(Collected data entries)
########

/-- Settles O12. -/
theorem setKeyWritesOneFlag : Obligations.SetKeyWritesOneFlag := by
  intro s k b
  refine ⟨_, rfl, Vector.getElem_set_self _, fun j hj => ?_, fun p hp => ?_⟩
  · exact Vector.getElem_set_ne k.isLt j.isLt fun h => hj (Fin.ext h.symm)
  · cases p
    case key => simp at hp
    case regs | mem => exact fun _ => rfl
    all_goals rfl

/-! `mode` is never read. -/

/-- The second answer is the first one, but for the `mode` of its state. -/
inductive SameButMode : Result → Result → Prop
  | next (t : State) (m : Mode) : SameButMode (.next t) (.next { t with mode := m })
  | refused (r : Refusal) : SameButMode (.refused r) (.refused r)

section
variable (s : State) (m : Mode)

theorem skipIf_withMode (c : Bool) : State.skipIf { s with mode := m } c = { s.skipIf c with mode := m } := by
  cases c <;> rfl

theorem setRegsFrom_withMode (k : Nat) (bs : List Byte) :
    State.setRegsFrom { s with mode := m } k bs = { s.setRegsFrom k bs with mode := m } := by
  induction bs generalizing s k with
  | nil => rfl
  | cons b bs ih => exact ih (s.setReg (BitVec.ofNat 4 k) b) (k + 1)

theorem regsFrom_withMode (k len : Nat) : State.regsFrom { s with mode := m } k len = s.regsFrom k len := by
  induction len generalizing k with
  | zero => rfl
  | succ n ih => exact congrArg _ (ih _)

theorem takeEvent_withMode :
    takeEvent { s with mode := m } = ((takeEvent s).1, { (takeEvent s).2 with mode := m }) := by
  cases h : s.host.inputs with
  | nil => rw [takeEvent_of_inputs_nil (s := { s with mode := m }) h, takeEvent_of_inputs_nil h]
  | cons e es => rw [takeEvent_of_inputs_cons (s := { s with mode := m }) h, takeEvent_of_inputs_cons h]

theorem complete_sameButMode {s t : State} (h : t = { s with mode := m }) : SameButMode s.complete t.complete := by
  subst h
  exact .next _ .running

theorem raise_sameButMode (f : Fault) : SameButMode (s.raise f) (State.raise { s with mode := m } f) := .next _ m

theorem sameButMode_ite {p : Prop} [Decidable p] {r r' u u' : Result} (hr : SameButMode r r') (hu : SameButMode u u') :
    SameButMode (if p then r else u) (if p then r' else u') := by
  split
  · exact hr
  · exact hu

theorem sameButMode_dite {p : Prop} [Decidable p] {r r' : p → Result} {u u' : ¬p → Result}
    (hr : ∀ h, SameButMode (r h) (r' h)) (hu : ∀ h, SameButMode (u h) (u' h)) :
    SameButMode (if h : p then r h else u h) (if h : p then r' h else u' h) := by
  split
  · exact hr _
  · exact hu _

theorem exec_sameButMode (i : Instr) : SameButMode (exec i s) (exec i { s with mode := m }) := by
  have hskip (c : Bool) : SameButMode (s.skipIf c).complete (State.skipIf { s with mode := m } c).complete :=
    complete_sameButMode m (skipIf_withMode s m c)
  cases i
  case seImm | sneImm | seReg | sneReg => exact hskip _
  case skp | sknp => exact sameButMode_dite (fun _ => hskip _) fun _ => raise_sameButMode s m _
  case call => exact sameButMode_dite (fun _ => complete_sameButMode m rfl) fun _ => raise_sameButMode s m _
  case ret | drw | ldB => exact sameButMode_ite (raise_sameButMode s m _) (complete_sameButMode m rfl)
  case storeRegs =>
    exact sameButMode_ite (raise_sameButMode s m _) (complete_sameButMode m (by rw [regsFrom_withMode s m]))
  case loadRegs =>
    exact sameButMode_ite (raise_sameButMode s m _) (complete_sameButMode m (setRegsFrom_withMode s m _ _))
  case ldVxK x =>
    simp only [exec, execLdVxK]
    split
    · exact .next _ (.awaitingKey x)
    · exact complete_sameButMode m rfl
  all_goals exact complete_sameButMode m rfl

theorem runCycle_sameButMode : SameButMode (runCycle s) (runCycle { s with mode := m }) := by
  by_cases hpc : s.pc.toNat ≤ 0xFFE
  · cases hdecode : decodeWord s.fetchWord with
    | ok i =>
      rw [runCycle_of_ok s i hpc hdecode, runCycle_of_ok { s with mode := m } i hpc hdecode]
      exact exec_sameButMode s.preAdvance m i
    | error e =>
      rw [runCycle_of_error s e hpc hdecode, runCycle_of_error { s with mode := m } e hpc hdecode]
      exact .next _ m
  · rw [runCycle_of_gt s (not_le.1 hpc), runCycle_of_gt { s with mode := m } (not_le.1 hpc)]
    exact .next _ m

########

### Work instructions:
Tell me how many lines in the entries contain the string "cons", and give nothing besides that number.

### Reply:
2